"The prevention of crime defence contained in the 1967 Act was not available to the defendants on the facts of the instant case. The defendants’ real motives for acting as they did were to disrupt the activities of the arms fair, while drawing attention to their conscientious objection to the sale of arms and military equipment to certain overseas states. This provides no justification for obstructing the highway."I wonder how the prosecution to their views about our "real motive". All eight of us went on the stand and the prosecution had the opportunity to ask us any questions that they liked. They could have asked about our motivations while we were on the stand. Certainly I was not asked about this, as can be seen from the judgement.
Clearly, I had gone to protest against the arms fair and hoped we would get some publicity (by the way we are doing well see our press coverage), however that does not mean that I was not trying to prevent crime. If I had seen a mugging there I would have intervened (and maybe got some good publicity). My motivation for stopping the tank was to prevent crime.
But, my real concern with this one is that the prosecution seems to believe that without any evidence they can assert motivation. If they have mind reading equipment then it is clearly faulty, and anyhow we should be told. If they don't then how can they know what any of our real motivations were?
"The learned District Judge was wrong to have characterised the defendants’ conduct as constituting “force” for the purposes of section 3 of the 1967 Act."I must admit I love this one. The prosecution is saying that we did not use enough force! If we had more force then we would have this defence. By the way, this from a prosecutor who said that if ww were acquitted we would feel entitled to blow up planes on the runway if they were carrying arms, or arrest anyone wearing a DSEI badge in case they were selling arms illegally. (would we be able to charge them with joint enterprise?). That is one of the few places where the court broke out in laughter.
I thought that the judge dealt with this rather well, based on Adam Payter's submission including:
"Lord Hoffman in Jones & Millings assumed for the sake of argument that “chaining oneself to railings” constituted force for the purposes of argument (§71)."
"As observed in the case comment on Birch v DPP  Crim LR 301, “if it would, in certain circumstances, be lawful to use force, it would be very odd indeed if it were unlawful, in the same circumstances to do less harmful acts which would be crimes in the absence of a defence. If, for example, it would be reasonable in certain circumstances to drive into an intending assassin's vehicle to prevent him committing murder, it could hardly be unlawful to obstruct his passage along the highway by parking across the road. The answer seems to be that section 3 is a partial codification of the common law, and that the common law would still justify reasonable acts, other than the use of force, in the prevention of crime.”"
Evidence to support the opinions of the defendants as to the legality of the acts in question was irrelevant and inadmissible.I do not think that the expert evidence (I assume that is what is being referred to here, though I guess there is some reason for doubt as it doesn't actually say what evidence is irrelevant - perhaps the prosecution believes that the defence should not be allowed to submit any evidence?) was irrelevant.
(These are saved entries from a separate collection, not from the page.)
-- ==== Sys2Proof/Config.lean ====
section
/-! DEFINITION. Config.lean: what the spec leaves to the single die, to a standard's private computation or to nobody: opaque
constants. Nothing in Lean can evaluate one, so a statement holds whatever they are. Each is named in a log entry. -/

namespace Sys2Proof.Config

/-- A value the spec leaves open, the n-th one taken in a run (`State.freeCount` counts them). Log entry 2. -/
opaque freeValue : Nat → Nat

/-- The die's serial number, in OTP (R446, GL_SERIAL). Log entry 5. -/
opaque serial : Nat

/-- Words 0 to 15 of the die's identity public key (R336). Log entry 5. -/
opaque identityKey : Nat → Nat

/-- Words 0 to 15 of the endorsement Casdelis stored in OTP (R337). Log entry 5. -/
opaque endorsement : Nat → Nat

/-- The factory counts of temperature sensor d at 25 °C and 105 °C (R389). Log entry 5. -/
opaque trimN25 : Nat → Nat
opaque trimN105 : Nat → Nat

/-- The ECDSA P-256 signature by the die's identity key over a byte string: 64 bytes, r then s (R262). Log entry 6. -/
opaque sign : List Nat → List Nat

/-- Whether a 64-byte ECDSA P-256 signature over the byte string verifies under a key whose SHA-256 is the given hash
(R412, R413): the arguments are the key bytes, the message and the signature. Log entry 6. -/
opaque verify : List Nat → List Nat → List Nat → Bool

/-- The 32 interpolation taps of RESAMP POLY: tap k of phase j (R188 gives their sum and symmetry, not their values). Log
entry 7. -/
opaque polyTap : Nat → Nat → Int

/-- Which of TH_SENSOR and TH_TRIM a read of the 32 addresses that both tables claim reaches. Log entry 8. -/
opaque trimAnswersOverlap : Bool

/-- The feedback word that DIRECT feedback makes of an averaged word taken with AVG and SHIFT: the spec leaves its
normalisation open (R114, R144, R150). Log entry 31. -/
opaque directWord (word avg shift : Nat) : Int

/-- The generator that INJ_GEN values 8 to 15 name (CTX_SHAPE gives 0 to 7). Log entry 32. -/
opaque strayGen : Nat → Nat

/-- The feedback word a response record shows for a context to which no word is delivered (R179). Log entry 33. -/
opaque absentWord : Nat → Int

/-- 10^(−LOSS/1,000) with 16 fractional bits: R37 states no rounding. Log entry 15. -/
opaque lossScale (loss : Nat) : Nat

/-- The factor k_t or k_d where the cap is exceeded and the guarded words project nothing: R216 divides by 0. Log entry 51. -/
opaque emptyFactor (cap pfix : Nat) : Nat

/-- CRC-32 over a byte string: the spec names no polynomial (R432). Log entry 38. -/
opaque crc32 : List Nat → Nat

/-- Whether a FIRMWARE body's own signature verifies: the key and the body's layout are Casdelis's (R419). Log entry 39. -/
opaque firmwareOk : List Nat → Bool

end Sys2Proof.Config
end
It went to the very heart of the case, by showing that not only were we right subjectively (ie in our own opinion) to believe that crimes would be taking place at DSEI, but that objectively (seemingly in law that means a view held by a reasonable person - at least that is how it appeared to being used in court) crimes were taking place.
I am not competent to discuss the admissibility or otherwise of the evidence, but as at one point the prosecutor seemed to be saying that we needed objective evidence that crimes were taking place then it to rule out that evidence would be odd indeed.
The learned District Judge was wrong to have concluded that the type of force used was objectively reasonable, in the circumstances as the defendants perceived them to be, as there was no immediate and instant need to act as they, and it is unclear what crime was being prevented, or who was committing it.Ah yes, having told us in Ground 2 that we were not using enough force the prosecution appears to be admitting that we were using force, but now it is excessive. So we were not using enough force, but it was excessive?
I am not sure how else we could have tried to stop these crimes. We were prevented from attending DSEI and stopping the crimes in there. The police, HMRC and National Crime Agency were doing nothing, so I don't see what less we could have done.